The importance and necessity of private refining establishments will be better understood when we remember that in the United States the annual production of the precious metals is estimated at, silver, seven hundred and fifty tons; gold, fifty tons, equal to $25,000,000 in silver and $35,000,000 in gold.
In conclusion, Mr. Speaker, I beg leave to say that the rapid reduction of our national debt and the increased confidence in our public securities clearly indicate that the time is approaching when the honest ring of solid coin will again be heard in the busy marts of trade and commerce, and that it is the imperative duty of Congress to shape our coinage system to the growing wants of the immediate future.
Mr. Hooper, of Massachusetts. I now yield ten minutes to the gentleman from New York, [Mr. Potter.]
Mr. Potter [Clarkson Nott Potter (1825-1882) studied law, admitted to the bar]. Mr. Speaker, this is a bill of importance. When it was before the House in the earlier part of this session I took some objections to it, which I am inclined now to think, in view of all the circumstances, were not entirely well founded. But, after further reflection, I am still convinced that it is a measure which it is hardly worth while for us to adopt at this time.
It is now more than thirty years since there has been any general revision of the Mint laws. The coinage of money during all that period has proceeded from year to year, with such occasional legislation as changing circumstances required, without there ever having been any demand for a general revision of these laws. Now, when we have suspended specie payments for ten years, and practically have had no coinage circulation during that time, a bill is introduced here for the purpose of' revising all the laws in respect to coinage, and not only introduced here after the country has suspended using or dealing in coin to any considerable degree, but introduced at a period when there is no prospect that it will at any near period resume coinage circulation.
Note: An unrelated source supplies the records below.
-- ==== Sys2Proof/Laws/State.lean ====
section
/-! SUPPORT. One lemma per field per update of the state, true by rfl. -/

namespace Sys2Proof.Machine

variable (s : State) (b : Block) (c : Cause) (w v : Word) (i : WIndex)

@[simp] theorem withBlock_block : (s.withBlock b).block = b := rfl
@[simp] theorem withBlock_mem : (s.withBlock b).mem = s.mem := rfl
@[simp] theorem withBlock_map : (s.withBlock b).map = s.map := rfl
@[simp] theorem withBlock_host : (s.withBlock b).host = s.host := rfl
@[simp] theorem withBlock_reads : (s.withBlock b).reads = s.reads := rfl
@[simp] theorem withBlock_withBlock (b' : Block) : (s.withBlock b).withBlock b' = s.withBlock b' := rfl
@[simp] theorem withBlock_self : s.withBlock s.block = s := rfl

@[simp] theorem raise_block : (s.raise c w).block = s.block.enterFault c w := rfl
@[simp] theorem raise_mem : (s.raise c w).mem = s.mem := rfl
@[simp] theorem raise_map : (s.raise c w).map = s.map := rfl
@[simp] theorem raise_host : (s.raise c w).host = s.host := rfl
@[simp] theorem raise_reads : (s.raise c w).reads = s.reads := rfl

@[simp] theorem resetBlock_block : s.resetBlock.block = Block.reset := rfl
@[simp] theorem resetBlock_mem : s.resetBlock.mem = s.mem := rfl
@[simp] theorem resetBlock_map : s.resetBlock.map = s.map := rfl
@[simp] theorem resetBlock_host : s.resetBlock.host = s.host := rfl
@[simp] theorem resetBlock_reads : s.resetBlock.reads = s.reads := rfl

@[simp] theorem enterFault_x : (b.enterFault c w).x = b.x := rfl
@[simp] theorem enterFault_w : (b.enterFault c w).w = b.w := rfl
@[simp] theorem enterFault_key : (b.enterFault c w).key = b.key := rfl
@[simp] theorem enterFault_nonce : (b.enterFault c w).nonce = b.nonce := rfl
@[simp] theorem enterFault_keyLen : (b.enterFault c w).keyLen = b.keyLen := rfl
@[simp] theorem enterFault_rounds : (b.enterFault c w).rounds = b.rounds := rfl
@[simp] theorem enterFault_ctr : (b.enterFault c w).ctr = b.ctr := rfl
@[simp] theorem enterFault_bufAddr : (b.enterFault c w).bufAddr = b.bufAddr := rfl
@[simp] theorem enterFault_bufLen : (b.enterFault c w).bufLen = b.bufLen := rfl
@[simp] theorem enterFault_fault : (b.enterFault c w).fault = true := rfl
@[simp] theorem enterFault_cause : (b.enterFault c w).cause = c.code := rfl
@[simp] theorem enterFault_fcmd : (b.enterFault c w).fcmd = w := rfl
@[simp] theorem enterFault_cctr : (b.enterFault c w).cctr = b.cctr := rfl
@[simp] theorem enterFault_nblk : (b.enterFault c w).nblk = b.nblk := rfl

@[simp] theorem setX_x : (b.setX i v).x = b.x.set i v := rfl
@[simp] theorem setX_w : (b.setX i v).w = b.w := rfl
@[simp] theorem setX_key : (b.setX i v).key = b.key := rfl
@[simp] theorem setX_nonce : (b.setX i v).nonce = b.nonce := rfl
@[simp] theorem setX_keyLen : (b.setX i v).keyLen = b.keyLen := rfl
@[simp] theorem setX_rounds : (b.setX i v).rounds = b.rounds := rfl
@[simp] theorem setX_ctr : (b.setX i v).ctr = b.ctr := rfl
@[simp] theorem setX_bufAddr : (b.setX i v).bufAddr = b.bufAddr := rfl
@[simp] theorem setX_bufLen : (b.setX i v).bufLen = b.bufLen := rfl
@[simp] theorem setX_fault : (b.setX i v).fault = b.fault := rfl
@[simp] theorem setX_cause : (b.setX i v).cause = b.cause := rfl
@[simp] theorem setX_fcmd : (b.setX i v).fcmd = b.fcmd := rfl
@[simp] theorem setX_cctr : (b.setX i v).cctr = b.cctr := rfl
@[simp] theorem setX_nblk : (b.setX i v).nblk = b.nblk := rfl

@[simp] theorem setW_x : (b.setW i v).x = b.x := rfl
@[simp] theorem setW_w : (b.setW i v).w = b.w.set i v := rfl
@[simp] theorem setW_key : (b.setW i v).key = b.key := rfl
@[simp] theorem setW_nonce : (b.setW i v).nonce = b.nonce := rfl
@[simp] theorem setW_keyLen : (b.setW i v).keyLen = b.keyLen := rfl
@[simp] theorem setW_rounds : (b.setW i v).rounds = b.rounds := rfl
@[simp] theorem setW_ctr : (b.setW i v).ctr = b.ctr := rfl
@[simp] theorem setW_bufAddr : (b.setW i v).bufAddr = b.bufAddr := rfl
@[simp] theorem setW_bufLen : (b.setW i v).bufLen = b.bufLen := rfl
@[simp] theorem setW_fault : (b.setW i v).fault = b.fault := rfl
@[simp] theorem setW_cause : (b.setW i v).cause = b.cause := rfl
@[simp] theorem setW_fcmd : (b.setW i v).fcmd = b.fcmd := rfl
@[simp] theorem setW_cctr : (b.setW i v).cctr = b.cctr := rfl
@[simp] theorem setW_nblk : (b.setW i v).nblk = b.nblk := rfl

end Sys2Proof.Machine
end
I confess, therefore, that the introduction of the bill at such a period excited my suspicion. I was and am at a loss to gather from anything I know or can learn that there is any necessity for the adoption of this measure now. When the bill comes to be read section by section, I shall make such suggestions in the way of amendment as I think are calculated to make it better if it should go into operation. But for the present I desire to avail myself of the few minutes allowed me to state generally my objections to the adoption of ally such law now.
In the first place, it is proposed by this bill to change the whole system of officers of the Mint. The bill provides for a Director of the Mint. Now, while I do not know a great deal about these matters, I have not been able to resist the conviction that the bill is designed to make a place for a particular person. I find that the Director of the Mint at Philadelphia, whose report to the Secretary of the Treasury I have before me, condemns the proposed change as unwise and unnecessary, and other experts with whom I have personally consulted have agreed with him in that regard.
Then, in the next place, this bill provides for the making of changes in the legal-tender coin of the country, and for substituting as legal-tender coin of only one metal instead as heretofore of two. I think myself this would be a wise provision, and that legal-tender coins, except subsidiary coin, should be of gold alone; but why should we legislate on this now when we are not using either of those metals as a circulating medium ? The bill provides also for a change in respect of the weight and value of the silver dollar, which I think is a subject which, when we come to require legislation about it at all, will demand at our hands very serious consideration, and which, as we are not using such coins for circulation now, seems at this time to be an unnecessary subject about which to legislate.---[He noticed that the bill proposes to demonetize silver and make it a subsidiary, gold standard based coin; years later, when silver was sort of remonetized, silver coins had to be redeemable in gold. But he doesn't mind that, in fact he is for it; his objection is that some nickel mine owner in Kelley's neighbourhood might receive the benefit of increased demand for his ore.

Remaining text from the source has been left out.